Note each line in the data below that holds "chunkBody", and copy it.

[[ Records to use open ]]

/-- Payload bytes of a frame type; 0 names none (R422). -/
def payloadLen (t : Nat) : Nat := if t = 15 then 8 else [0, 1024, 2560, 3584, 8192, 256].getD t 0
/-- Is TYPE one that the stream's format has (R422, R427)? -/
def typeOk (oxf5 : Bool) (t : Nat) : Bool := if oxf5 then [1, 2, 3, 15].contains t else payloadLen t != 0
/-- Do FACET and INDEX name a frame of the type inside the region? -/
def frameInside (region t f i : Nat) : Bool :=
  if t = 15 then Nat.beq f 0 && Nat.beq i 0
  else Nat.blt f 32 && region.testBit f && Nat.blt i ([0, 1, 64, 64, 48, 1].getD t 0) && (t != 5 || Nat.ble 22 f)
/-- The cause with which checks 1 to 3 of a frame header w end the load; 0 if they pass. A frame that would run past the
body does not have its length. -/
def frameCause (l : LoadS) (h : Header) (w : Nat) (s : State) : Nat :=
  let t := field w 0 1
  let f := field w 1 1
  let id : FrameId := ⟨f, t, field w 2 2⟩
  let len := field w 4 4
  if typeOk h.oxf5 t = false ∨ field w 8 8 ≠ 0 then 7
  else if frameInside h.region t f (field w 2 2) = false then 8
  else if (h.oxf5 = false ∧ len ≠ payloadLen t) ∨ h.bodyLen < l.bodyAt + 16 + len then 7
  else if t = 15 then 0
  else if (t ≠ 1 ∧ (l.seen.any fun x => decide (x.id = ⟨f, 1, 0⟩)) = false) ∨ (l.seen.any fun x => decide (x.id = id)) = true
      ∨ (t ≠ 1 ∧ (s.facetOf f).man.frames ≤ framesOf l f) then 7
  else 0

/-- n stored bytes of tokens expanded to exactly k bytes (R427). -/
def expand : (fuel n v k : Nat) → Option Nat
  | 0, _, _, _ => none
  | fuel + 1, n, v, k =>
    if n = 0 then (if k = 0 then some 0 else none)
    else
      let t := v % 256
      if t < 128 then
        if n < t + 2 ∨ k < t + 1 then none
        else (expand fuel (n - (t + 2)) (v / 2 ^ (8 * (t + 2))) (k - (t + 1))).map fun r =>
          v / 256 % 2 ^ (8 * (t + 1)) + r * 2 ^ (8 * (t + 1))
      else
        let z := (t - 127) * 4
        if k < z then none else (expand fuel (n - 1) (v / 256) (k - z)).map fun r => r * 2 ^ (8 * z)

/-- What a reload of the next frame would read of the stream: the bytes of every chunk that holds a byte of it, or, in
the OXF-5 format, its own (17 R446, R450). -/
def refSpan (l : LoadS) (h : Header) (size : Nat) : Nat × Nat :=
  if h.oxf5 then (128 + l.bodyAt, 128 + l.bodyAt + size)
  else (256 + l.bodyAt / chunkBody * chunkSize, min (256 + ((l.bodyAt + size - 1) / chunkBody + 1) * chunkSize) (streamLen h))

/-- Position in the stream of body byte b (17 R446). -/
def streamPos (h : Header) (b : Nat) : Nat :=
  if h.oxf5 then 128 + b else 256 + b / chunkBody * chunkSize + b % chunkBody
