/-- Is the command well formed? -/
def Instr.wf : Instr → Bool
  | .dictRead q o m len v => reqOk q && frameOk o m len v
  | .dictWrite q o m len v => reqOk q && frameOk o m len v
  | .fetch q o m len v => reqOk q && frameOk o m len v
  | .mread q o m => reqOk q && frameOk o m.mem m.len 0
  | .mdrop q o m => reqOk q && frameOk o m.mem m.len 0
  | .fetchComplete master o m => Nat.blt master 10 && frameOk o m 0 0
  | .responseRead => true
  | .i2cTransfer _ op tag o m len v => Nat.blt op 256 && Nat.blt tag.tag 256 && formOk tag.rsv tag.got && frameOk o m len v
  | .enec dest events => destOk dest && Nat.blt events 256
  | .disec dest events => destOk dest && Nat.blt events 256
  | .rstdaa => true
  | .entdaa addr rivals => addrOk addr && rivals.all (fun x => Nat.blt x (2 ^ 48))
  | .setaasa => true
  | .setdasa dest addr => addrOk dest && addrOk addr
  | .setnewda dest addr => addrOk dest && addrOk addr
  | .setmwl dest v => destOk dest && bits 16 v
  | .setmrl dest v => destOk dest && bits 16 v
  | .getmwl dest => addrOk dest
  | .getmrl dest => addrOk dest
  | .getpid dest => addrOk dest
  | .getbcr dest => addrOk dest
  | .getdcr dest => addrOk dest
  | .getstatus dest => addrOk dest
  | .enthdr0 => true
  | .enthdrUnsupported k => Nat.ble 1 k && Nat.ble k 3
  | .hdrExit => true
  | .rstact dest b => destOk dest && Nat.blt b 256
  | .targetResetPattern => true
  | .unsupportedCcc dest => destOk dest
  | .mgmtSlotIdleTimeout k => Nat.ble 1 k && Nat.ble k 8
  | .dictWindowAccess r => meshOk r.req && r.flits.all flitOk
  | .statsClr q v => reqOk q && bits 8 v
  | .meshDataWrite q len v => reqOk q && Nat.ble len 2048 && bits (8 * len) v
  | .meshDataFetch q size => reqOk q && bits 16 size
  | .mirrorLeaseExpiry => true
  | .batchCheck q v => reqOk q && bits 8 v
  | .batchCheckEnd => true
  | .batchDiscard q v => reqOk q && bits 8 v
  | .applyArm q v => reqOk q && bits 8 v
  | .applyCancel q v => reqOk q && bits 8 v
  | .syncinCapture _ => true
  | .apply => true
  | .veEnable q n => reqOk q && Nat.blt n 32
  | .veDisable q n => reqOk q && Nat.blt n 32
  | .veStart q n => reqOk q && Nat.blt n 32
  | .veStartAt q n => reqOk q && Nat.blt n 32
  | .veHalt q n => reqOk q && Nat.blt n 32
  | .veResume q n => reqOk q && Nat.blt n 32
  | .veStop q n => reqOk q && Nat.blt n 32
  | .veClearFault q n => reqOk q && Nat.blt n 32
  | .veSelfcheck q n => reqOk q && Nat.blt n 32
  | .veSelfcheckEnd n _ => Nat.blt n 32
  | .veStartEdge n => Nat.blt n 32
  | .vec n smp => Nat.blt n 32 && samplesOk smp
  | .rpt n smp => Nat.blt n 32 && samplesOk smp
  | .veLdc n smp => Nat.blt n 32 && samplesOk smp
  | .loop n smp => Nat.blt n 32 && samplesOk smp
  | .veJmp n smp => Nat.blt n 32 && samplesOk smp
  | .call n smp => Nat.blt n 32 && samplesOk smp
  | .ret n smp => Nat.blt n 32 && samplesOk smp
  | .jc n smp => Nat.blt n 32 && samplesOk smp
  | .clrf n smp => Nat.blt n 32 && samplesOk smp
  | .mbeg n smp => Nat.blt n 32 && samplesOk smp
  | .matchEnd n smp => Nat.blt n 32 && samplesOk smp
  | .bar n smp => Nat.blt n 32 && samplesOk smp
  | .veEvt n smp => Nat.blt n 32 && samplesOk smp
  | .veHaltWord n smp => Nat.blt n 32 && samplesOk smp
  | .barrierRelease mask => bits 32 mask
  | .barrierError n => Nat.blt n 32
  | .veHaltTakesEffect n => Nat.blt n 32
  | .veStopTakesEffect n => Nat.blt n 32
  | .veResumeLands n => Nat.blt n 32
  | .applyLandsRunning n => Nat.blt n 32
  | .patternTimeout n => Nat.blt n 32
  | .lineReadIssue n => Nat.blt n 32
  | .lineReadComplete n x => Nat.blt n 32 && x.flits.all flitOk
  | .apgTransfer n => Nat.blt n 32
  | .cellPass col row => Nat.blt col 256 && Nat.blt row 512
  | .cellAdd col row => Nat.blt col 256 && Nat.blt row 512
  | .cellSub col row => Nat.blt col 256 && Nat.blt row 512
  | .cellAnd col row => Nat.blt col 256 && Nat.blt row 512
  | .cellOr col row => Nat.blt col 256 && Nat.blt row 512
  | .cellXor col row => Nat.blt col 256 && Nat.blt row 512
  | .cellAndn col row => Nat.blt col 256 && Nat.blt row 512
  | .cellNot col row => Nat.blt col 256 && Nat.blt row 512
  | .cellShl1 col row => Nat.blt col 256 && Nat.blt row 512
  | .cellShl col row => Nat.blt col 256 && Nat.blt row 512
  | .cellShr col row => Nat.blt col 256 && Nat.blt row 512
  | .cellRol col row => Nat.blt col 256 && Nat.blt row 512
  | .cellBrev col row => Nat.blt col 256 && Nat.blt row 512
  | .cellBsel col row => Nat.blt col 256 && Nat.blt row 512
  | .cellEq col row => Nat.blt col 256 && Nat.blt row 512
  | .cellPar col row => Nat.blt col 256 && Nat.blt row 512
  | .cellCntk col row => Nat.blt col 256 && Nat.blt row 512
  | .cellMin col row => Nat.blt col 256 && Nat.blt row 512
  | .cellMax col row => Nat.blt col 256 && Nat.blt row 512
  | .cellReservedOp col row => Nat.blt col 256 && Nat.blt row 512
  | .configUpset u => upsetOk u
  | .facetRelease q f => reqOk q && Nat.blt f 32
  | .facetHold q f => reqOk q && Nat.blt f 32
  | .facetReleaseLands f => Nat.blt f 32
  | .facetHoldLands f => Nat.blt f 32
  | .userInWrite q f k v => reqOk q && Nat.blt f 32 && Nat.blt k 4 && bits 64 v
  | .userReq f => Nat.blt f 32
  | .facetMeshRequest f _ addr len data => Nat.blt f 32 && bits 48 addr && lengthOk len && bits (8 * len) data
  | .focus q => reqOk q
  | .edgSelfcheck q => reqOk q
  | .focusAbort q => reqOk q
  | .focusChannelEnd ch found => Nat.blt ch 512 && (match found with | some t => trimsOk t | none => true)
  | .selfcheckChannelEnd ch _ => Nat.blt ch 512
  | .tempTrackSample g temp => Nat.blt g 32 && bits 16 temp
  | .trimCommit q => reqOk q
  | .trimImport q => reqOk q
  | .trimWriteEnd => true
  | .failCycle n => Nat.blt n 32
  | .recordToTail n => Nat.blt n 32
  | .ringWriteIssue q => Nat.blt q 64
  | .ringReadIssue q => Nat.blt q 64
  | .ringWriteDone q _ x => Nat.blt q 64 && x.flits.all flitOk
  | .ringReadDone q x => Nat.blt q 64 && x.flits.all flitOk
  | .pop r q => reqOk r && Nat.blt q 64
  | .poprec r q => reqOk r && Nat.blt q 64
  | .queueEnable r q => reqOk r && Nat.blt q 64
  | .queueDisable r q => reqOk r && Nat.blt q 64
  | .flush r q => reqOk r && Nat.blt q 64
  | .push r q v => reqOk r && Nat.blt q 64 && bits 64 v
  | .pushEnd r q v => reqOk r && Nat.blt q 64 && bits 64 v
  | .fcountClr r c v => reqOk r && Nat.blt c 256 && bits 8 v
  | .mergeTimeout n => Nat.blt n 32
  | .bitmapIssue n => Nat.blt n 32
  | .dmcTrain q n => reqOk q && Nat.blt n 4
  | .dmcRetrain q n => reqOk q && Nat.blt n 4
  | .autoTrainStart => true
  | .trainingEnd n _ => Nat.blt n 4
  | .retrainingEnd n _ => Nat.blt n 4
  | .autoRetrain n => Nat.blt n 4
  | .dimmTempRead n temp => Nat.blt n 4 && bits 16 temp
  | .mapForm => true
  | .excludeWrite q v => reqOk q && bits 32 v
  | .dmcAccept n => Nat.blt n 4
  | .dmcAccessIssue n => Nat.blt n 4
  | .dmcAccessComplete n _ => Nat.blt n 4
  | .agePromotion n => Nat.blt n 4
  | .throttleEnd n => Nat.blt n 4
  | .rowTableClear n => Nat.blt n 4
  | .refresh n => Nat.blt n 4
  | .patrolScrub n _ => Nat.blt n 4
  | .retainWrite q v => reqOk q && bits 32 v
  | .paneFabricAccess p _ => Nat.blt p 1536
  | .stealTimeout r => meshOk r
  | .paneDetach q p => reqOk q && Nat.blt p 1536
  | .paneAttach q p => reqOk q && Nat.blt p 1536
  | .paneDetachLands p => Nat.blt p 1536
  | .paneAttachLands p => Nat.blt p 1536
  | .paneTest q p => reqOk q && Nat.blt p 1536
  | .paneTestEnd p _ => Nat.blt p 1536
  | .paneModeWrite q p v => reqOk q && Nat.blt p 1536 && bits 8 v
  | .scratchOwnerWrite q b port v => reqOk q && Nat.blt b 64 && Nat.blt port 2 && bits 8 v
  | .handoverEnd b => Nat.blt b 64
  | .scratchTest q b => reqOk q && Nat.blt b 64
  | .scratchTestEnd b _ => Nat.blt b 64
  | .clearEnd d => Nat.blt d 96
  | .meshRead r fl _ => meshOk r && fl.all flitOk
  | .meshWrite r fl => meshOk r && fl.all flitOk
  | .meshOr r fl => meshOk r && fl.all flitOk
  | .meshDataResponse r fl => meshOk r && fl.all flitOk
  | .meshAckResponse r fl => meshOk r && fl.all flitOk
  | .meshErrorResponse r => meshOk r.req && r.flits.all flitOk
  | .domainPowered d => Nat.blt d 96
  | .routerSelfcheck q n => reqOk q && Nat.blt n 64
  | .rcfgWrite q n v => reqOk q && Nat.blt n 64 && bits 32 v
  | .drainEnd n _ => Nat.blt n 64
  | .probeRun q p => reqOk q && Nat.blt p 32
  | .probeStop q p => reqOk q && Nat.blt p 32
  | .probeClear q p => reqOk q && Nat.blt p 32
  | .tclear q v => reqOk q && bits 8 v
  | .laneStart q n => reqOk q && Nat.blt n 48
  | .laneReset q n => reqOk q && Nat.blt n 48
  | .laneRetrain q n => reqOk q && Nat.blt n 48
  | .adaptEnd n => Nat.blt n 48
  | .lockGained n => Nat.blt n 48
  | .qrateWrite q k v => reqOk q && Nat.blt k 12 && bits 8 v
  | .qpllLock k => Nat.blt k 12
  | .laneMapWrite q k v => reqOk q && Nat.blt k 12 && bits 8 v
  | .dataBlock n v fix => Nat.blt n 48 && bits 256 v && Nat.ble fix 15
  | .idleBlock n v fix => Nat.blt n 48 && bits 256 v && Nat.ble fix 15
  | .startBlock n v fix => Nat.blt n 48 && bits 256 v && Nat.ble fix 15
  | .creditBlock n v fix => Nat.blt n 48 && bits 256 v && Nat.ble fix 15
  | .linkBlock n v fix => Nat.blt n 48 && bits 256 v && Nat.ble fix 15
  | .meshMessage n => Nat.blt n 48
  | .mgmtMessage n => Nat.blt n 48
  | .timeMessage n => Nat.blt n 48
  | .streamMessage n => Nat.blt n 48
  | .streamWritesDone n _ => Nat.blt n 48
  | .creditSendTimer n => Nat.blt n 48
  | .linkSendTimer n => Nat.blt n 48
  | .tmuRoleWrite q v => reqOk q && bits 8 v
  | .incrWrite q v => reqOk q && bits 64 v
  | .tmuStep q v => reqOk q && bits 64 v
  | .tmuSet q v => reqOk q && bits 128 v
  | .exchangeStart => true
  | .sync n => Nat.blt n 48
  | .follow n => Nat.blt n 48
  | .dreq n => Nat.blt n 48
  | .dresp n => Nat.blt n 48
  | .exchangeTimeout => true
  | .txmsg q n v => reqOk q && Nat.blt n 48 && bits 256 v
  | .txts q n => reqOk q && Nat.blt n 48
  | .rxmsg q n => reqOk q && Nat.blt n 48
  | .apertureArm q a => reqOk q && Nat.blt a 16
  | .apertureDisarm q a => reqOk q && Nat.blt a 16
  | .apertureOpen a => Nat.blt a 16
  | .apertureClose a => Nat.blt a 16
  | .triggerArm q t => reqOk q && Nat.blt t 16
  | .triggerDisarm q t => reqOk q && Nat.blt t 16
  | .triggerPulse t => Nat.blt t 16
  | .captureEdge t _ => Nat.blt t 16
  | .capPop q t => reqOk q && Nat.blt t 16
  | .scheduleFire => true
  | .mpy n _ => Nat.blt n 32
  | .mac n _ => Nat.blt n 32
  | .msu n _ => Nat.blt n 32
  | .accClr n => Nat.blt n 32
  | .accLda n => Nat.blt n 32
  | .accAdda n => Nat.blt n 32
  | .accSuml n => Nat.blt n 32
  | .accStr n => Nat.blt n 32
  | .accShra n => Nat.blt n 32
  | .mem n _ => Nat.blt n 32
  | .seta n => Nat.blt n 32
  | .seto n => Nat.blt n 32
  | .inca n => Nat.blt n 32
  | .vmov n => Nat.blt n 32
  | .vadd n => Nat.blt n 32
  | .vsub n => Nat.blt n 32
  | .vshl n => Nat.blt n 32
  | .vshr n => Nat.blt n 32
  | .dspNop n => Nat.blt n 32
  | .dspJmp n => Nat.blt n 32
  | .djnz n => Nat.blt n 32
  | .dspLdc n => Nat.blt n 32
  | .dspEvt n => Nat.blt n 32
  | .dspHaltInsn n => Nat.blt n 32
  | .waitm n => Nat.blt n 32
  | .bclr n => Nat.blt n 32
  | .blk n => Nat.blt n 32
  | .dspRpt n => Nat.blt n 32
  | .move n => Nat.blt n.n 32
  | .moveGatePoll n => Nat.blt n 32
  | .moveComplete n => Nat.blt n 32
  | .dspStart q n => reqOk q && Nat.blt n 32
  | .dspStartAt q n => reqOk q && Nat.blt n 32
  | .dspStop q n => reqOk q && Nat.blt n 32
  | .dspHalt q n => reqOk q && Nat.blt n 32
  | .dspResume q n => reqOk q && Nat.blt n 32
  | .dspSelfcheck q n => reqOk q && Nat.blt n 32
  | .dspSelfcheckEnd n _ => Nat.blt n 32
  | .dspStartEdge n => Nat.blt n 32
  | .dspHaltLands n => Nat.blt n 32
  | .dspStopLands n => Nat.blt n 32
  | .dspWatchdogExpiry n => Nat.blt n 32
  | .refinPresent => true
  | .mpllLock => true
  | .refinLoss => true
  | .clkoutCfgWrite q v => reqOk q && bits 32 v
  | .clockSwitchDone => true
  | .clockSwitchTimeout => true
  | .ddrPllLock n => Nat.blt n 4
  | .fmStart q => reqOk q
  | .fmDone count => bits 64 count
  | .gateClose q u => reqOk q && Nat.blt u 178
  | .gateOpen q u => reqOk q && Nat.blt u 178
  | .gateClosed u => Nat.blt u 178
  | .gateCloseForce u => Nat.blt u 178
  | .gateOpened u => Nat.blt u 178
  | .powerOff q d => reqOk q && Nat.blt d 96
  | .powerOn q d => reqOk q && Nat.blt d 96
  | .por board => boardOk board
  | .brownout => true
  | .pinReset => true
  | .nresetRise straps => Nat.blt straps 8
  | .softReset q => reqOk q
  | .thermalTrip => true
  | .resetEnd => true
  | .supReady => true
  | .tempSample temps => Nat.beq temps.length 48 && temps.all (fun t => bits 16 t)
  | .railSample r mv => Nat.blt r 17 && bits 16 mv
  | .autoLoad flash => flashOk flash
  | .loadFull q flash => reqOk q && flashOk flash
  | .loadPartial q flash => reqOk q && flashOk flash
  | .loadAbort q => reqOk q
  | .streamWrite q len v => reqOk q && Nat.ble len 2048 && bits (8 * len) v
  | .streamHeader => true
  | .chunkCheck => true
  | .manifestFrame c => manifestOk c
  | .cellFrame c => c.all cellOk
  | .routeFrame sels => Nat.ble sels.length 2716 && sels.all (fun x => bits 64 x)
  | .paneFrame => true
  | .ioFrame => true
  | .endFrame => true
  | .hostDataTimeout => true
  | .flpStart q => reqOk q
  | .flpAbort q => reqOk q
  | .writeBbram q => reqOk q
  | .zeroise q => reqOk q
  | .fuseKey q => reqOk q
  | .fusePolicy q => reqOk q
  | .keyCommandEnd _ => true
  | .tamper cause => Nat.blt cause 5 && cause != 1
  | .loupeFrameScan => true
  | .loupeReload => true
  | .loupeReloadEnd _ => true
  | .heartbeatCheck => true
  | .loupeEnWrite q v => reqOk q && bits 8 v
  | .cjSha256 q => reqOk q
  | .cjHmac q => reqOk q
  | .cryptoJobEnd => true
  | .wdogWarn => true
  | .wdogExpiry => true
  | .hostKick q v => reqOk q && bits 8 v
  | .hostWdExpiry => true
  | .eventRaise => true
  | .fabricEventPulse k => Nat.blt k 8
  | .logPop q => reqOk q
  | .ibiRequest _ => true
  | .ledgerCheck => true
  | .extest => true
  | .samplePreload => true
  | .idcode => true
  | .clamp => true
  | .highz => true
  | .extestPulse => true
  | .extestTrain => true
  | .dbgframe op tag o m len v => Nat.blt op 256 && Nat.blt tag.tag 256 && formOk tag.rsv tag.got && frameOk o m len v
  | .bypass => true
  | .trst => true
  | .authCustomerL2 q => reqOk q
  | .authCustomerL3 q => reqOk q
  | .authVendor q => reqOk q
  | .authDrop q => reqOk q
  | .authResp q v => reqOk q && bits 256 v
  | .dbgFuseKey2 q => reqOk q
  | .dbgFuseKey3 q => reqOk q
  | .dbgFusePolicy q => reqOk q
  | .dbgReset q => reqOk q
  | .brkAlloc q => reqOk q
  | .brkCfgWrite q u v => reqOk q && Nat.blt u 64 && bits 64 v
  | .brkRearm q u => reqOk q && Nat.blt u 64
  | .brkFree q u => reqOk q && Nat.blt u 64
  | .groupHaltLatch g => Nat.blt g 4
  | .dbgHalt q t => reqOk q && Nat.blt t 65
  | .dbgResume q t => reqOk q && Nat.blt t 65
  | .dbgStep q t => reqOk q && Nat.blt t 65
  | .molxoHaltLands => true
  | .dbgRegAccess q t _ v => reqOk q && Nat.blt t 65 && bits 64 v
  | .memDataWrite q len v => reqOk q && Nat.ble len 2048 && bits (8 * len) v
  | .memDataFetch q size => reqOk q && bits 16 size
  | .tDtxWrite q t v => reqOk q && Nat.blt t 65 && bits 32 v
  | .dtxRead q t => reqOk q && Nat.blt t 65
  | .drxWrite q t v => reqOk q && Nat.blt t 65 && bits 32 v
  | .tDrxRead q t => reqOk q && Nat.blt t 65
  | .retireWrite q k v => reqOk q && Nat.blt k 13 && bits 64 v
  | .invalidHeader n => Nat.blt n 48
  | .prbsChecker n syms => Nat.blt n 48 && syms.all fun v => Nat.blt v 4
  | .lrefLoss k => Nat.blt k 12
  | .tailToHeadMove q => Nat.blt q 64
  | .domainOff d => Nat.blt d 96
  | .flashTimeout => true
  | .wdogRestart => true
  | .loupeHeartbeatIdle => true
  | .pullselChange b v => Nat.blt b 10 && Nat.blt v 3
  | .vioRailChange b _ level => Nat.blt b 10 && Nat.blt level 2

[[ Records to use closed ]]

Answer space:
  else (256 + l.bodyAt / chunkBody * chunkSize, min (256 + ((l.bodyAt + size - 1) / chunkBody + 1) * chunkSize) (streamLen h))
  if h.oxf5 then 128 + b else 256 + b / chunkBody * chunkSize + b % chunkBody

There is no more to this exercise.